Credit for at least some of the surge in non-endemic brand interest goes to this year’s rookie class, Edison said. NIL has allowed college athletes to build audiences of fans and brands that follow them to the pros, and the audience of the WNBA rookies has been particularly attractive to sponsors, including—and perhaps especially—nontraditional ones, she said.

“They’re coming in with this huge advantage of a built-in audience base, and then brands want to tap into that,” Edison said.

Mielle, for instance, started investing in women’s basketball at the college level, Goff said, working with Sky forward Angel Reese last year, when she was a student-athlete at Louisiana State University and signing a deal with University of Southern California sophomore JuJu Watkins in February. Goff said the brand intends to stick with Watkins into her pro career.

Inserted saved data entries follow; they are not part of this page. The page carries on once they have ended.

/-- A port has locked (R49, R67, R75, R76, R629). Before the first lock since power-up the module steps, unless a heat runs,
which the spec does not foresee: then R67's test applies (log entry 67). -/
def State.lapLocked (s : State) (p : Nat) (l : LapLock) : State :=
  let s := s.modLapPort p fun x => { x with lock := some l, cands := [] }
  let s := s.lapEvt F.LAP_EVT_lock "lock"
  let st := s.lapState
  if st = 2 || s.laps.step then s
  else if st = 3 then s.clashCheck
  else if s.mayStep then
    if s.below p l then (s.modLap fun x => { x with barred := true }).lockRefused
    else if s.laps.barred then s
    else s.modLap fun x => { x with step := true, electing := none }
  else
    let late := match s.laps.holdL0 with
      | some l0 => st == 4 && decide (l0 + 65 ≤ s.lapN)
      | none => false
    let s := if late then s.lap65 else s
    let e := s.phaseOf p l
    if !s.below p l && (l.lap : Int) = ownLap ((l.time : Int) - (s.delayOf p : Nat)) && e.natAbs ≤ 256 then
      let s := s.modLap fun x => { x with holdL0 := none, electing := none, locked1 := true }
      ((s.put F.LAP_STATUS_holdover 0).lapEvt F.LAP_EVT_relocked "relocked").follow p l
    else
      let s := if st = 4 then s.lap65 else s
      (s.put F.LAP_STATUS_state (if st = 0 || st = 1 then st else 5)).lockRefused

/-- The stream's fields in a marker. -/
def lockOf (f : Flit) (t : Nat) : LapLock :=
  ⟨CB.lap f, t, 0, CB.lap f, CB.pacer f, CB.pri f, CB.ref f, CB.forced f, CB.hops f, CB.ho f, CB.hoAddr f, CB.hoLap f⟩

/-- Two instants in 1/16 fc lie within 2 fc (R45). -/
def near (a b : Nat) : Bool := decide (a ≤ b + 32) && decide (b ≤ a + 32)

/-- A good marker of a locked port: the parent's gives the phase, the announcement and the pacer. -/
def State.markerGood (s : State) (p : Nat) (l : LapLock) : State :=
  let s := s.modLapPort p fun x => { x with lock := some l }
  if s.lapState ≠ 3 then s
  else if s.get F.LAP_STATUS_parent ≠ p then s.clashCheck
  else (((s.heed p l).setPhase (s.phaseOf p l)).heedAnnounce l).clashCheck

/-- A marker-shaped block at a port without lock: each candidate whose next marker is due is extended or discarded; a
block that extends none becomes a candidate, the fifth in place of the oldest (R44, R46), which is the one least recently
extended (log entry 65). -/
def State.markerSearch (s : State) (p t : Nat) (valid : Bool) (f : Flit) : State :=
  let cs := (s.lapPort p).cands
  let due (c : MarkCand) : Bool := decide (c.time + lap16 ≤ t + 32)
  let fits (c : MarkCand) : Bool := valid && near t (c.time + lap16) && CB.lap f == c.lap + 1
  let gone := cs.filter fun c => due c && !fits c
  let s := if gone.isEmpty then s else s.bump F.LAP_CNT_FALSE_count gone.length
  let keep := cs.filter fun c => !due c
  match cs.find? fits with
  | some c =>
    if c.count + 1 = 4 then s.lapLocked p (lockOf f t)
    else s.modLapPort p fun x => { x with cands := keep ++ [⟨CB.lap f, t, c.count + 1⟩] }
  | none =>
    let new := if valid then keep ++ [⟨CB.lap f, t, 1⟩] else keep
    s.modLapPort p fun x => { x with cands := if 4 < new.length then new.drop 1 else new }

/-- LAP_MARKER_RECEIVED (R39, R44 to R47): a block of the pattern arrives at a position of the present lap, in 1/16 fc.
A port that is not up hears none, and a valid block of another kind is no marker. At a locked port a block is the due marker
where it comes at its instant, or bears its lap number; any other is a stray pattern (log entry 66). -/
def execLapMarkerReceived (port : PortId) (pos : Pos) (sub : BitVec 4) (blk : Flit) (s : State) : Res :=
  let p := port.val
  let valid := CB.ok blk && CB.kind blk == 0
  if !s.portUp p || (CB.ok blk && CB.kind blk != 0) then .next s
  else
    let s := if valid then s.bump F.LAP_CNT_RX_count else s
    if !s.laps.s17 then .next s
    else
      let t := (s.lapN * lapFc + pos.toNat) * 16 + sub.toNat - CB.lag blk
      match (s.lapPort p).lock with
      | none => .next (s.markerSearch p t valid blk)
      | some l =>
        let onTime := near t (l.time + lap16)
        let named := valid && CB.lap blk == l.lap + 1
        if onTime && named then .next (s.markerGood p (lockOf blk t))
        else .next (s.lapBad p (onTime || named))

/-! ### What a lap boundary does to the time base (R36, R41, R43, R48, R49, R53, R61, R63, R72, R74) -/

/-- The marker this module sends for its present lap, if it sends one. -/
def State.marker (s : State) : Option Flit :=
  let ho := if s.on F.LAP_HO_HI_valid then
      some (s.get F.LAP_HO_HI_addr, s.get48 F.LAP_HO_LO_lap_lo F.LAP_HO_HI_lap_hi) else none
  if s.lapState = 2 then
    some (CB.make 0 s.lapN s.selfAddr (s.get F.LAP_PACER_pri) 0 (s.on F.LAP_STATUS_ref_used) (s.on F.LAP_PACER_forced) ho)
  else if s.lapState = 3 then
    match (s.lapPort (s.get F.LAP_STATUS_parent)).lock with
    | some l => some (CB.make 0 s.lapN l.pacer l.pri (l.hops + 1) l.ref l.forced ho)
    | none => none
  else none

/-- Ports on which control blocks leave. -/
def State.upPorts (s : State) : List Nat := (List.range 12).filter fun p => s.portUp p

Bumble was also an early mover in the NIL space, signing 50 women college athletes to deals in 2022 for the 50th anniversary of Title IX. It’s since signed more athletes to its NIL roster, including Los Angeles Sparks small forward Cameron Brink when she was playing at Stanford University. Brink continues to serve as a Bumble ambassador as a pro.

Now that the brands have started to carve out space in the W, execs said they’re in it for the long haul. Bumble has more up its sleeve with Liberty players, Drummond said, while Goff is already eager to re-sign with the league and has been exploring team-level partnerships for Mielle in the meantime, he said.

“I’ve been very clear with the league and with my team—us investing in the WNBA is not a moment,” Goff said. “We want to be part of the movement.”